▶ [MATERIAL FOR THE TASK]:
/-- The grant of a waiting access that the arbiter chooses, with no effect otherwise (R6; assumption log 10). A write is
stored and completed, its owner takes its copy, and the write of an open pair ends it (R1, R7, R22, R24, R25). A read is
served from SRAM, OK or ERR by its parity, and a pair-marked one that completes OK opens a pair (R7, R11); a CP read of a
word with a store-queue entry has the entry written within its grant, and gives its data (R8, R147). An access that finds
SRAM busy is served by its grant as one that finds it free. -/
def Obligations.MasterAccessGrantServes : Prop :=
  ∀ (s : State) (port : Port),
    (∀ a, phaseOf port s.bus = .waiting a → nextGrant s.bus s.part = some (.rotating (requesterOf port)) →
      let written := { busAfterWrite port a.addr a.strobes a.data s.bus with
        pair := if port = .cp ∧ s.bus.pair.map Pair.addr = some a.addr then none else s.bus.pair }
      let pairAt := fun (paired : Bool) => if paired then some ⟨a.addr, 0⟩ else s.bus.pair
      (a.job = .plain → exec (.masterAccessGrant port) s = .next { s with bus := written }) ∧
      ((∀ paired, a.job ≠ .read paired) →
        ∃ t, exec (.masterAccessGrant port) s = .next t ∧ t.pending = s.pending ∧ t.bus = written ∧
          t.part.img = imageTaken a.job a.data s.part) ∧
      (∀ paired, a.job = .read paired →
        (port = .fp ∨ ∀ e ∈ s.part.sq, windowAddr s.part.base (sqOffset e.word) ≠ a.addr) →
        let word := s.bus.sram.read a.addr
        (s.bus.sram.parityGood a.addr a.strobes = true →
          exec (.masterAccessGrant port) s
            = .next { s with bus := { busAfterRead port .ok word s.bus with pair := pairAt paired } }) ∧
        (s.bus.sram.parityGood a.addr a.strobes = false →
          exec (.masterAccessGrant port) s = .next { s with
            bus := busAfterRead port .err word s.bus
            part := reported [.attention .parity,
              .notice (notice .parity (portCode port) 0 0 0 (kw (4 * a.addr.toNat)) 0#32)] s.part })) ∧
      (∀ paired, a.job = .read paired → port = .cp → (s.part.sq.map SqEntry.word).Nodup →
        ∀ e ∈ s.part.sq, windowAddr s.part.base (sqOffset e.word) = a.addr →
          exec (.masterAccessGrant .cp) s = .next { s with
            bus := { busAfterRead .cp .ok e.data s.bus with
              sram := s.bus.sram.write a.addr 15#4 e.data, pair := pairAt paired
              cycle := some ⟨.rotating .cp, .promotedRead a.addr⟩ }
            part := { s.part with sq := s.part.sq.filter fun f => decide (f.word ≠ e.word) } })) ∧
    ((∀ a, phaseOf port s.bus ≠ .waiting a) → exec (.masterAccessGrant port) s = .next s) ∧
    (nextGrant s.bus s.part ≠ some (.rotating (requesterOf port)) → exec (.masterAccessGrant port) s = .next s) ∧
    (portFree port s = true → ∀ (a : WordAddr) (strobes : BitVec 4) (x : Word),
      (∃ t, exec (.passThroughWrite port a strobes x .busy) s = .next t ∧
        exec (.masterAccessGrant port) t = exec (.passThroughWrite port a strobes x .free) s) ∧
      (∃ t, exec (.masterRead port a strobes .busy) s = .next t ∧
        exec (.masterAccessGrant port) t = exec (.masterRead port a strobes .free) s) ∧
      (port = .cp → ∃ t, exec (.pairedRead a strobes .busy) s = .next t ∧
        exec (.masterAccessGrant port) t = exec (.pairedRead a strobes .free) s))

▶ [WHAT IS REQUIRED]: Lines to set down from above: the line with "stored and completed, its", the line with "word with a", and every line between, each exactly as written.

▶ [RESPONSE AREA]:
stored and completed, its owner takes its copy, and the write of an open pair ends it (R1, R7, R22, R24, R25). A read is
served from SRAM, OK or ERR by its parity, and a pair-marked one that completes OK opens a pair (R7, R11); a CP read of a
word with a store-queue entry has the entry written within its grant, and gives its data (R8, R147). An access that finds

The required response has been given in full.